Architecture

_images/architecture.svg

Client code (Python)

This is what most end users of the library see most of the time. This code is a set of thin frontend wrappers providing a conveniently usable frontend for researchers to use. It is written in Python so that it can be conveniently read by most researchers, but serves only to interface with some Python-side libraries (netCDF4, PyVista, …) and to delegate calls to the C++ interface library.

Python / C++ interface (C++)

The majority of the FusionSC toolkit is written in C++, both for its superior performance and the stricter nature of ahead of time static compilation. The python interface library performs important tasks for tying these two worlds together:

  • Binding of C++ classes, methods, and functions: There are a substantial number of classes - most importantly Cap’n’proto root types - that need to be exposed as Python counterparts. These are exposed to the python- side code using pybind11 via the fusionsc.native C extension that is then imported on the python side.

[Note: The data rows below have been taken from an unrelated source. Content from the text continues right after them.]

-- ==== Sys2Proof/WellFormed.lean ====
section
/-! DEFINITION. Which terms of `Instr` are instructions: the count ranges of R58. -/

namespace Sys2Proof

/-- READ_BITS takes 0 to READ_MAX, READ_SIGNED 0 to SREAD_MAX; the other operations have no operand in the word (R58). -/
def Instr.wf : Instr → Bool
  | .create => true
  | .parse => true
  | .destroy => true
  | .brInit => true
  | .readBits n => decide (n ≤ Config.readMax)
  | .readSigned n => decide (n ≤ Config.sreadMax)
  | .readFlag => true
  | .getPos => true

end Sys2Proof
end

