/-- The coded values of a shown profile-0 inter frame that is not error resilient, takes its size from LAST's slot, has no
render size, switchable filters, updates no delta, codes no quantizer delta, has no segmentation and one tile row. -/
structure PlainInterFrame where
  resetFrameContext : Nat
  refreshFlags : Nat
  slots       : Vector Nat 3
  signBias    : Vector Bool 3
  highPrecision : Bool
  refreshFrameContext : Bool
  parallel    : Bool
  contextIdx  : Nat
  level       : Nat
  sharpness   : Nat
  baseQIdx    : Nat
  partition   : Nat

/-- The slot the frame takes its size from. -/
def PlainInterFrame.slot (k : PlainInterFrame) (c : Context) : RefSlot := c.refs[slotOf k.slots[0]]

/-- The buffer codes the frame `k` (R75), and the slot of LAST is valid and at most 448 wide. -/
structure PlainInterFrame.At (k : PlainInterFrame) (s : State) : Prop where
  start      : s.StartsWith 0
  existing   : s.bufferField 4 1 = some 0
  frameType  : s.bufferField 5 1 = some 1
  showFrame  : s.bufferField 6 1 = some 1
  resilient  : s.bufferField 7 1 = some 0
  resetCtx   : s.bufferField 8 2 = some k.resetFrameContext
  refresh    : s.bufferField 10 8 = some k.refreshFlags
  slots      : ∀ i : Fin 3, s.bufferField (18 + 4 * i) 3 = some k.slots[i]
  signBias   : ∀ i : Fin 3, s.bufferField (21 + 4 * i) 1 = some (if k.signBias[i] then 1 else 0)
  found      : s.bufferField 30 1 = some 1
  valid      : (k.slot s.inst.ctx).valid = true
  narrow     : (k.slot s.inst.ctx).width ≤ 448
  render     : s.bufferField 31 1 = some 0
  precision  : s.bufferField 32 1 = some (if k.highPrecision then 1 else 0)
  switchable : s.bufferField 33 1 = some 1
  refreshCtx : s.bufferField 34 1 = some (if k.refreshFrameContext then 1 else 0)
  parallel   : s.bufferField 35 1 = some (if k.parallel then 1 else 0)
  contextIdx : s.bufferField 36 2 = some k.contextIdx
  level      : s.bufferField 38 6 = some k.level
  sharpness  : s.bufferField 44 3 = some k.sharpness
  noDeltas   : s.bufferField 47 1 = some 0
  baseQIdx   : s.bufferField 48 8 = some k.baseQIdx
  noQDeltas  : s.bufferField 56 3 = some 0
  noSeg      : s.bufferField 59 1 = some 0
  oneRow     : s.bufferField 60 1 = some 0
  partition  : s.bufferField 61 16 = some k.partition
  notEmpty   : k.partition ≠ 0

/-- The context it leaves: the lossless flag, and the slots it refreshes (R116, R126). -/
def PlainInterFrame.context (k : PlainInterFrame) (c : Context) : Context :=
  { c with
    lossless := decide (k.baseQIdx = 0)
    refs := c.refs.mapFinIdx fun i old _ =>
      if (refreshMask k.refreshFlags).getLsbD i then
        { valid := true, width := (k.slot c).width, height := (k.slot c).height }
      else old }

/-- The header it is decoded to: what it does not code is reported from the context (R109, R114, R120). -/
def PlainInterFrame.header (k : PlainInterFrame) (c : Context) : Header :=
  { Header.zero with
    frameType := .inter, showFrame := true, resetFrameContext := k.resetFrameContext
    refreshFrameFlags := refreshMask k.refreshFlags, color := c.color
    width := (k.slot c).width, height := (k.slot c).height
    displayWidth := (k.slot c).width, displayHeight := (k.slot c).height
    refFrameIdx := k.slots.map slotOf, refSignBias := k.signBias, sizeFromRef := #v[true, false, false]
    allowHighPrecisionMv := k.highPrecision, interpFilter := .switchable
    refreshFrameContext := k.refreshFrameContext, frameParallelDecodingMode := k.parallel
    frameContextIdx := k.contextIdx
    lf := { Header.zero.lf with
      level := k.level, sharpness := k.sharpness, refDelta := c.lfRefDelta, modeDelta := c.lfModeDelta }
    q := { Header.zero.q with baseQIdx := k.baseQIdx }
    lossless := decide (k.baseQIdx = 0)
    seg := { Header.zero.seg with
      treeProb := c.segTreeProb, predProb := c.segPredProb, absDelta := c.segAbsDelta, feature := c.seg }
    firstPartitionSize := k.partition, headerLengthBytes := 10 }

/-! ### Two frames that code what the plain ones leave out -/

/-- The coded values of a shown, error-resilient profile-0 inter frame that codes its own size (at most 448 wide), a filter
literal, all six loop-filter deltas and all three quantizer deltas, without a render size or segmentation, with one tile row. -/
structure CodedInterFrame where
  refreshFlags : Nat
  slots       : Vector Nat 3
  signBias    : Vector Bool 3
  widthMinus1 : Nat
  heightMinus1 : Nat
  highPrecision : Bool
  literal     : Nat
  contextIdx  : Nat
  level       : Nat
  sharpness   : Nat
  refDelta    : Vector Int 4
  modeDelta   : Vector Int 2
  quant       : QuantHdr
  partition   : Nat
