-- ==== Sys2Proof/Coded.lean ====
section
/-! DEFINITION. The bitstream of R75 written the other way round: every header that carries a frame as data (`CodedFrame`), the
fields it is coded as in stream order, the context and header the rules give it, and the
context writes between its fields (`CodedFrame.steps`). Statements use it to say what PARSE does
with EVERY buffer that codes such a frame. -/

namespace Sys2Proof.Machine

/-! ### Fields of the stream (R62, R63) -/

/-- A field of the stream: its width in bits and its value. -/
abbrev BitField := Nat × Nat

/-- `f(1)`: a flag. -/
def flagField (b : Bool) : BitField := (1, if b then 1 else 0)

/-- The bits a list of fields takes. -/
def bitsOf : List BitField → Nat
  | [] => 0
  | x :: xs => x.1 + bitsOf xs

/-- The caller's buffer holds these fields one after the other from bit position `p`. -/
def State.codes (s : State) : Nat → List BitField → Prop
  | _, [] => True
  | p, x :: xs => s.bufferField p x.1 = some x.2 ∧ s.codes (p + x.1) xs

/-- A signed-magnitude value as it is coded: the magnitude and the sign bit, so that -0 is one too (R80). -/
structure CodedSigned where
  magnitude : Nat
  negative  : Bool

/-- `su(n)`. -/
def CodedSigned.fields (n : Nat) (v : CodedSigned) : List BitField := [(n, v.magnitude), flagField v.negative]

/-- Its value. -/
def CodedSigned.value (v : CodedSigned) : Int := if v.negative then -(v.magnitude : Int) else v.magnitude

/-- A value behind its presence flag (R63). -/
def optionalFields {α : Type} (fields : α → List BitField) : Option α → List BitField
  | none => [flagField false]
  | some v => flagField true :: fields v

/-! ### Steps 1 to 3 (R94 to R96) -/

/-- Marker, profile with its reserved bit, and `show_existing_frame` 0. -/
def frontFields (p : Nat) : List BitField :=
  [(2, Config.frameMarker), (1, p % 2), (1, p / 2)] ++ (if p = 3 then [(1, 0)] else []) ++ [(1, 0)]

/-! ### The colour configuration (R100) -/

/-- The values coded by a colour configuration; which of them are coded depends on the profile and the colour space. -/
structure ColorCode where
  twelve   : Bool
  space    : Nat
  range    : Bool
  ssX      : Bool
  ssY      : Bool
  reserved : Bool

/-- The profiles that code their subsampling (R100). -/
abbrev subsampled (p : Nat) : Prop := p = 1 ∨ p = 3

/-- The fields R100 reads, up to the check that fails, if one does. -/
def ColorCode.fields (k : ColorCode) (p : Nat) : List BitField :=
  (if 2 ≤ p then [flagField k.twelve] else []) ++ [(3, k.space)] ++
    if k.space = 7 then if subsampled p then [flagField k.reserved] else []
    else [flagField k.range] ++
      if subsampled p then
        [flagField k.ssX, flagField k.ssY] ++ if k.ssX = true ∧ k.ssY = true then [] else [flagField k.reserved]
      else []

/-- The check of R100 that fails, `none` where none does. -/
def ColorCode.cause (k : ColorCode) (p : Nat) : Cause :=
  if k.space = 7 ∧ ¬ subsampled p then .srgbInProfile02
  else if k.space ≠ 7 ∧ subsampled p ∧ k.ssX = true ∧ k.ssY = true then .subsampling420InProfile13
  else if subsampled p ∧ k.reserved = true then .reservedBitSet
  else .none

/-- The bit depth (R100, R70). -/
def ColorCode.depth (k : ColorCode) (p : Nat) : BitDepth :=
  if 2 ≤ p then if k.twelve then .twelve else .ten else .eight

/-- The colour configuration it gives (R100): SRGB is full range 4:4:4, the profiles that code no subsampling have 4:2:0. -/
def ColorCode.config (k : ColorCode) (p : Nat) : ColorConfig :=
  if k.space = 7 then
    { bitDepth := k.depth p, colorSpace := .srgb, colorRange := .full, subsamplingX := false, subsamplingY := false }
  else
    { bitDepth := k.depth p, colorSpace := codedSpace k.space, colorRange := codedRange k.range
      subsamplingX := if subsampled p then k.ssX else true, subsamplingY := if subsampled p then k.ssY else true }

/-- What a colour configuration that fails has written (R90): all of it, but that SRGB in profile 0 or 2 fails before the
subsampling is written. -/
def ColorCode.written (k : ColorCode) (p : Nat) (old : ColorConfig) : ColorConfig :=
  if k.cause p = .srgbInProfile02 then
    { k.config p with subsamplingX := old.subsamplingX, subsamplingY := old.subsamplingY }
  else k.config p

/-- Where a sync code can stand (R98, R104): in a key frame, or in an intra-only one, which is not shown. After it stands a
colour configuration, but in an intra-only frame of profile 0. -/
inductive ColorFront where
  | key (profile : Nat) (showFrame resilient : Bool)
  | intra (profile : Nat) (resilient : Bool) (resetFrameContext : Nat)

/-- The profile. -/
def ColorFront.profile : ColorFront → Nat
  | .key p _ _ => p
  | .intra p _ _ => p

/-- The profile is one that exists, and an intra-only frame of it codes its colour (R105). -/
def ColorFront.Legal : ColorFront → Prop
  | .key p _ _ => p ≤ 3
  | .intra p _ _ => 1 ≤ p ∧ p ≤ 3

/-- `intra_only` and `reset_frame_context`, read where R103 reads them. -/
def interLead (showFrame resilient intraOnly : Bool) (reset : Nat) : List BitField :=
  (if showFrame then [] else [flagField intraOnly]) ++ (if resilient then [] else [(2, reset)])
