/-- R100, R109: in every profile the colour configuration is what the buffer codes. `ten_or_twelve_bit` 0 is 10 bits and 1 is 12
(profiles 2 and 3), `subsampling_x` comes before `subsampling_y` and each is its bit (profiles 1 and 3), SRGB is full range
without subsampling, and profiles 0 and 2 have 4:2:0. A configuration that no check rejects never ends in cause 4, 5 or 6, and a
completed frame leaves it in the context and reports it. Codes and values of log 14. -/
def Obligations.ColourIsReadAsCoded : Prop :=
  ∀ (s t : State) (q : ColorFront) (k : ColorCode), q.Legal → s.codes 0 (q.fields ++ k.fields q.profile) →
    k.cause q.profile = .none → exec .parse s = .next t →
    t.inst.cause ∉ [.srgbInProfile02, .subsampling420InProfile13, .reservedBitSet] ∧
    (t.inst.result = .ok → t.inst.ctx.color = k.config q.profile ∧ t.inst.hdr.color = k.config q.profile)
end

  • Exposure of the service interface: While there are important statically compiled components, operation of the FusionSC library revolves around the usage of Cap’n’proto objects making up the majority of the service interface. A large portion of the library is dedicated to the dynamic generation of python types from Cap’n’proto schemas that can be used to access the structured data embedded in Cap’n’proto messages and to call methods on capabilities. The generated interfaces are exposed in the module fusionsc.service.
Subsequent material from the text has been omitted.